_Exercise data_

----

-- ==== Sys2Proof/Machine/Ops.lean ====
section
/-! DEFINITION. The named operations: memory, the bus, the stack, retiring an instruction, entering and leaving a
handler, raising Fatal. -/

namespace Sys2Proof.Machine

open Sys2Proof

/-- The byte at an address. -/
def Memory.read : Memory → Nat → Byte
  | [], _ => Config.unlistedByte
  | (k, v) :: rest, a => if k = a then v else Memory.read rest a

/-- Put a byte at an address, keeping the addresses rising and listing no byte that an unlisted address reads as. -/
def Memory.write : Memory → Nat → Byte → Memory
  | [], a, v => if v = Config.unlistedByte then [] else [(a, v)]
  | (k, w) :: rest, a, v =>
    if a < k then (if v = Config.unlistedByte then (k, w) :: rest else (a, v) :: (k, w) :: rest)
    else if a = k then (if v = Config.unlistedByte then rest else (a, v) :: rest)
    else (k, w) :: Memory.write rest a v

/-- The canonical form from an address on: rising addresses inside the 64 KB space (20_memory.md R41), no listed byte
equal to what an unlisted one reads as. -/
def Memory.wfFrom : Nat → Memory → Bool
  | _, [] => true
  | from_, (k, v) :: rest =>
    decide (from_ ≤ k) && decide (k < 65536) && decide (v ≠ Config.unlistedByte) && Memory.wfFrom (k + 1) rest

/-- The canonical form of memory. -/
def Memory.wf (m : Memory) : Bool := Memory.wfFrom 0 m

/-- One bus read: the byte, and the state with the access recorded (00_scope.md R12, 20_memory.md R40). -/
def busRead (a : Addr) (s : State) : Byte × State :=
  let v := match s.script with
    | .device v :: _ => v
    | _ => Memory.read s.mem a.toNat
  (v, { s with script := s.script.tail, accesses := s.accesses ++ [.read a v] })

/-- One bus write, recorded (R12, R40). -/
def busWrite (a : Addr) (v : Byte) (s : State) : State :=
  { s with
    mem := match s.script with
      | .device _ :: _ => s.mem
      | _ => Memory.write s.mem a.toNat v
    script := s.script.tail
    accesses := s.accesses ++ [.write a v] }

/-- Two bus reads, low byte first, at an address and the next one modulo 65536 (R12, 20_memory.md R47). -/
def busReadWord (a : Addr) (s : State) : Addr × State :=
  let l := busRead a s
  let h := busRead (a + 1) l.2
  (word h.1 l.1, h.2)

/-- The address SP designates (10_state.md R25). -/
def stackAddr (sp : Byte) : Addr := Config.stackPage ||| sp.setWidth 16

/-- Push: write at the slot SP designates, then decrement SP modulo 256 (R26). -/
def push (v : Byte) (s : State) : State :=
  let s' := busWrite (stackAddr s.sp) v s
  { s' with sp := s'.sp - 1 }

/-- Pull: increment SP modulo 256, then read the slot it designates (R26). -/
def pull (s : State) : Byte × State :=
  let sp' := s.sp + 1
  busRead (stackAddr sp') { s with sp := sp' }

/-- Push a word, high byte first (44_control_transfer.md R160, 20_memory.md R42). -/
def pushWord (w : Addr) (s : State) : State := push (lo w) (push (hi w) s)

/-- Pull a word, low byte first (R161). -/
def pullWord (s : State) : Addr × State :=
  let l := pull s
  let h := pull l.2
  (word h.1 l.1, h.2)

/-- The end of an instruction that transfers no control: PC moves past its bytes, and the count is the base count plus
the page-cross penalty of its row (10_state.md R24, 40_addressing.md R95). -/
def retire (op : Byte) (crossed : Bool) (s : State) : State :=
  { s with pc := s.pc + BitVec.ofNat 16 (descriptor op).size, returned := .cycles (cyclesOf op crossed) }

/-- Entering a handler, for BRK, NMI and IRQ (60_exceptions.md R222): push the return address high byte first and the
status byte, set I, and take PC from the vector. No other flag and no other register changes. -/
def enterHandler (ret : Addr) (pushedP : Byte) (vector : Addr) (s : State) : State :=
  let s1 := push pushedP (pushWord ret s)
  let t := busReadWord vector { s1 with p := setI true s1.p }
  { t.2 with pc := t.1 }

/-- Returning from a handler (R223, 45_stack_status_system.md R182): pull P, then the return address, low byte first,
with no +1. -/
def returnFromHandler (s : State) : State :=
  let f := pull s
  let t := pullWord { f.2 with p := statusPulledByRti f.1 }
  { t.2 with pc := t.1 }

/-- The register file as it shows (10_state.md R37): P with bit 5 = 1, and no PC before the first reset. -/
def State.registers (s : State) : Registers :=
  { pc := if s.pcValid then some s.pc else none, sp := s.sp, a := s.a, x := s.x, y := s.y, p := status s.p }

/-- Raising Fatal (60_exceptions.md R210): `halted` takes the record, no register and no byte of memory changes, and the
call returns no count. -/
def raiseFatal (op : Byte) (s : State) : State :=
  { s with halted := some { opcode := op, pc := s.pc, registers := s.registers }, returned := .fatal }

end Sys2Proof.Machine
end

----

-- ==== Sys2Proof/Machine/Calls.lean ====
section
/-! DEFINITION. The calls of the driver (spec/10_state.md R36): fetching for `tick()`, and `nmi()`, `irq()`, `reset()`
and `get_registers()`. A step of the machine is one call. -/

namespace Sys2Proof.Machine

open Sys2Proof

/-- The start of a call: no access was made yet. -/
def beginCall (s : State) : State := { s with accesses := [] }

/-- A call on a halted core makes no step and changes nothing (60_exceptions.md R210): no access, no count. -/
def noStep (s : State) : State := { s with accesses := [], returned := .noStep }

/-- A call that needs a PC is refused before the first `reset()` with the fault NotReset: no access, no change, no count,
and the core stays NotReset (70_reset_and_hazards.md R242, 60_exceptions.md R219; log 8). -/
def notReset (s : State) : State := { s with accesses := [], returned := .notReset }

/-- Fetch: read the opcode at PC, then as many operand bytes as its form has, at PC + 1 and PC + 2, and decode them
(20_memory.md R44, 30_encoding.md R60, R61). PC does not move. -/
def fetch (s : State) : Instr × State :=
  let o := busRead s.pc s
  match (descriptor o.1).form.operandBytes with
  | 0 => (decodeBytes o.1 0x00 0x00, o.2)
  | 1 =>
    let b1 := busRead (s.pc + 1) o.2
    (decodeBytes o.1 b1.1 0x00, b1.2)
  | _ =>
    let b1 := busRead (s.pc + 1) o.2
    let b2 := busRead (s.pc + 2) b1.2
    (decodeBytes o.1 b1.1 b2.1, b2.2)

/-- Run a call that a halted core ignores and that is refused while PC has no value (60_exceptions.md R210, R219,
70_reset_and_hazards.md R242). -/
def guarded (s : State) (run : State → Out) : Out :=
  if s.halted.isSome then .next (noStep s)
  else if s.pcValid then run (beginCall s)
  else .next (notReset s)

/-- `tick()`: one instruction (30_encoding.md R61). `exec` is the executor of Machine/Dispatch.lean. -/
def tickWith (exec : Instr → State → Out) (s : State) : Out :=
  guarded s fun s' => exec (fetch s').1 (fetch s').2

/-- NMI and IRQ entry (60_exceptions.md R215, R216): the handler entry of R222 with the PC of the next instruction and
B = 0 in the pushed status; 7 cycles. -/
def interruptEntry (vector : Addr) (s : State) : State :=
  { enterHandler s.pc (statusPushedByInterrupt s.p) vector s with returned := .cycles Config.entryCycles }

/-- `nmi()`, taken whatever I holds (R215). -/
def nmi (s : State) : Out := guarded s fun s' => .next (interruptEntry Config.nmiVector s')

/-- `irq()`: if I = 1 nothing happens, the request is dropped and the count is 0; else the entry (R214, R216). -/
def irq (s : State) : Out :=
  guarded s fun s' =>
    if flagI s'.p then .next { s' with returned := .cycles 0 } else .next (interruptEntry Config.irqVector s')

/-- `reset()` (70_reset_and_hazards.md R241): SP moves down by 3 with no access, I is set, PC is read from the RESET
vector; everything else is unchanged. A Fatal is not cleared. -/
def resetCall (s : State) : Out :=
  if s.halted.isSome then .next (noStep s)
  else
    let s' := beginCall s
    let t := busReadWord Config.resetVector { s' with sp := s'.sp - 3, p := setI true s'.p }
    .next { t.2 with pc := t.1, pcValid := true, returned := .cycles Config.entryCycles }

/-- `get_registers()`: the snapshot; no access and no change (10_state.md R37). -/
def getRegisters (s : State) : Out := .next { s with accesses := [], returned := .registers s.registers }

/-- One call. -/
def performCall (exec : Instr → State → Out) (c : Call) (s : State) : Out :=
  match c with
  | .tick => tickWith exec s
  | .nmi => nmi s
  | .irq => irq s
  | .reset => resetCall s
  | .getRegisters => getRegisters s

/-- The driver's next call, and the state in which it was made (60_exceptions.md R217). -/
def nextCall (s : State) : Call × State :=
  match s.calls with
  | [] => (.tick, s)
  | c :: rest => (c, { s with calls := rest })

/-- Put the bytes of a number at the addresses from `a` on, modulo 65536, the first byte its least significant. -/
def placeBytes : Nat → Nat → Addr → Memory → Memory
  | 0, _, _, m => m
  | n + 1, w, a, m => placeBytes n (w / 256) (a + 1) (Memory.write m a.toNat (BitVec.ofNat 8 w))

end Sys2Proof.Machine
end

----

_Prompt_
Give back exactly the lines above starting at the line where "of memory. -/" appears and ending at the line where "accesses := s.accesses ++ [.write" appears, both included, with no other lines.

_Problem solution_
/-- The canonical form of memory. -/
def Memory.wf (m : Memory) : Bool := Memory.wfFrom 0 m

/-- One bus read: the byte, and the state with the access recorded (00_scope.md R12, 20_memory.md R40). -/
def busRead (a : Addr) (s : State) : Byte × State :=
  let v := match s.script with
    | .device v :: _ => v
    | _ => Memory.read s.mem a.toNat
  (v, { s with script := s.script.tail, accesses := s.accesses ++ [.read a v] })

/-- One bus write, recorded (R12, R40). -/
def busWrite (a : Addr) (v : Byte) (s : State) : State :=
  { s with
    mem := match s.script with
      | .device _ :: _ => s.mem
      | _ => Memory.write s.mem a.toNat v
    script := s.script.tail
    accesses := s.accesses ++ [.write a v] }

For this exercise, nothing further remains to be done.